Task to carry out: Only the lines from the top of the data through the line containing "rest) = .ok (i, rest)" should be duplicated, exactly as they appear.

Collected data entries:
-- ==== Sys2Proof/Certificates/Slice0/Obligations.lean ====
section
/-! DEFINITION. The statements for the provers, each formalising the rules of spec/ its docstring names. -/

open Sys2Proof Sys2Proof.Machine

/-! ### Encodings -/

/-- Decoding the bytes of a well-formed instruction gives it back with every operand, and leaves the bytes after it
(30_encoding R114, R118, R120 to R124). -/
def Obligations.DecodeOfEncodeGivesInstruction : Prop :=
  ∀ (i : Instr) (rest : List Byte), i.wellFormed = true → decode i.format (encode i ++ rest) = .ok (i, rest)

/-- Whatever the decoder answers is well-formed, and the bytes it took are that instruction's encoding: each bit of an
accepted word has one meaning (30_encoding R114, R118, R120 to R124). -/
def Obligations.DecodedBytesAreItsEncoding : Prop :=
  ∀ (f : Format) (bs : List Byte) (i : Instr) (rest : List Byte),
    decode f bs = .ok (i, rest) → i.wellFormed = true ∧ bs = encode i ++ rest

/-- A few words written out from the spec's encodings, one per format. -/
def Obligations.SampleWordsDecode : Prop :=
  decode .cmd [0x01#8, 0x00#8, 0x00#8, 0x00#8] = .ok (.compress, []) ∧
    decode (.sym false) [0x13#8, 0x01#8] = .ok (.symMatch 1#4 3#4, []) ∧
    decode (.len 15#4) [0xFF#8, 0x0D#8, 0x01#8] = .ok (.lenExt16 269#16, []) ∧
    decode .mat [0x03#8, 0x00#8, 0x03#8] = .ok (.itokMatchL8 3#16 3#8, [])

/-- A symbol names its class (R114): below 0x100 a literal of that byte; from 0x100 on a match with O = s[7:4] and
N = s[3:0]; 0x100 with a zero buffer is the end of stream, and nothing else is (R116, R256, R257). -/
def Obligations.SymbolFieldsAreRead : Prop :=
  ∀ (s : Sym) (z : Bool),
    (decodeSym s z = .symEos ↔ s = 0x100#9 ∧ z = true) ∧
      (s.toNat < 256 → decodeSym s z = .symLit (s.extractLsb' 0 8)) ∧
      (256 ≤ s.toNat → ¬(s = 0x100#9 ∧ z = true) →
        decodeSym s z = .symMatch (s.extractLsb' 4 4) (s.extractLsb' 0 4))

/-- The symbol of a match carries O = highbit(off) and N = min(15, L), and the offset is 2^O plus a residual of O bits
(R115, R117). -/
def Obligations.MatchSymbolCarriesItsClass : Prop :=
  ∀ off l : Nat, 1 ≤ off → off ≤ 65535 →
    decodeSym (BitVec.ofNat 9 (symOfMatch off l)) false =
        .symMatch (BitVec.ofNat 4 (highbit off)) (BitVec.ofNat 4 (min 15 l)) ∧
      highbit off ≤ 15 ∧ off = 2 ^ highbit off + residualOf off ∧ residualOf off < 2 ^ highbit off

/-- The length field of the wire (R119): no byte below 15, one byte L - 15 up to 253, then 0xFF and L in 16 bits, then
0xFF, 0x0000 and L in 32 bits; and in every tier the decoder reads back the L the packer wrote (R118). -/
def Obligations.WireLengthReadsBack : Prop :=
  ∀ (l : Nat) (rest : List Byte), l < 4294967296 →
    (l < 15 → encode (wireLength l).instr = []) ∧
      (15 ≤ l → l ≤ 268 → encode (wireLength l).instr = [BitVec.ofNat 8 (l - 15)]) ∧
      (269 ≤ l → l ≤ 65535 →
        encode (wireLength l).instr = [0xFF#8, BitVec.ofNat 8 l, BitVec.ofNat 8 (l / 256)]) ∧
      (65536 ≤ l →
        encode (wireLength l).instr = [0xFF#8, 0#8, 0#8, BitVec.ofNat 8 l, BitVec.ofNat 8 (l / 256),
          BitVec.ofNat 8 (l / 65536), BitVec.ofNat 8 (l / 16777216)]) ∧
      decodeLength (BitVec.ofNat 4 (min 15 l)) (encode (wireLength l).instr ++ rest) = .ok (wireLength l, rest) ∧
      lengthValue (wireLength l) = some l

/-- The code-length table (R113): byte i holds len[2i] in its low nibble and len[2i+1] in its high one, read and
written alike. -/
def Obligations.LengthTableNibbles : Prop :=
  ∀ bs : List Byte,
    (tableOfBytes bs).length = 2 * bs.length ∧
      (∀ i, i < bs.length → (tableOfBytes bs).getD (2 * i) 0 = (bs.getD i 0).extractLsb' 0 4 ∧
        (tableOfBytes bs).getD (2 * i + 1) 0 = (bs.getD i 0).extractLsb' 4 4) ∧
      tableToBytes (tableOfBytes bs) = bs

/-! ### The canonical code -/

/-- In a valid table every codeword fits in its length, and no codeword is a prefix of another symbol's (R180, R181). -/
def Obligations.CanonicalCodeIsPrefixFree : Prop :=
  ∀ len : List (BitVec 4), tableValid len = true →
    ∀ s, lenOf len s ≠ 0 → codeOf len s < 2 ^ lenOf len s ∧
      ∀ r, r ≠ s → lenOf len r ≠ 0 → lenOf len s ≤ lenOf len r →
        codeOf len r / 2 ^ (lenOf len r - lenOf len s) ≠ codeOf len s

/-- Codewords are assigned by increasing length, then by increasing symbol value (R181): the first codeword of length 1 is
0, the first of each further length is twice the number after the last of the length before, and within one length a
symbol's codeword is the first one plus the number of smaller symbols of that length. -/
def Obligations.CodewordsAscendWithinALength : Prop :=
  ∀ len : List (BitVec 4), tableValid len = true →
    firstCode len 1 = 0 ∧
      (∀ b, 1 ≤ b → firstCode len (b + 1) = (firstCode len b + len.countP (fun l => l.toNat == b)) * 2) ∧
      ∀ s, lenOf len s ≠ 0 →
        codeOf len s = firstCode len (lenOf len s) + (len.take s).countP (fun l => l.toNat == lenOf len s)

Solved exercise:
-- ==== Sys2Proof/Certificates/Slice0/Obligations.lean ====
section
/-! DEFINITION. The statements for the provers, each formalising the rules of spec/ its docstring names. -/

open Sys2Proof Sys2Proof.Machine

/-! ### Encodings -/

/-- Decoding the bytes of a well-formed instruction gives it back with every operand, and leaves the bytes after it
(30_encoding R114, R118, R120 to R124). -/
def Obligations.DecodeOfEncodeGivesInstruction : Prop :=
  ∀ (i : Instr) (rest : List Byte), i.wellFormed = true → decode i.format (encode i ++ rest) = .ok (i, rest)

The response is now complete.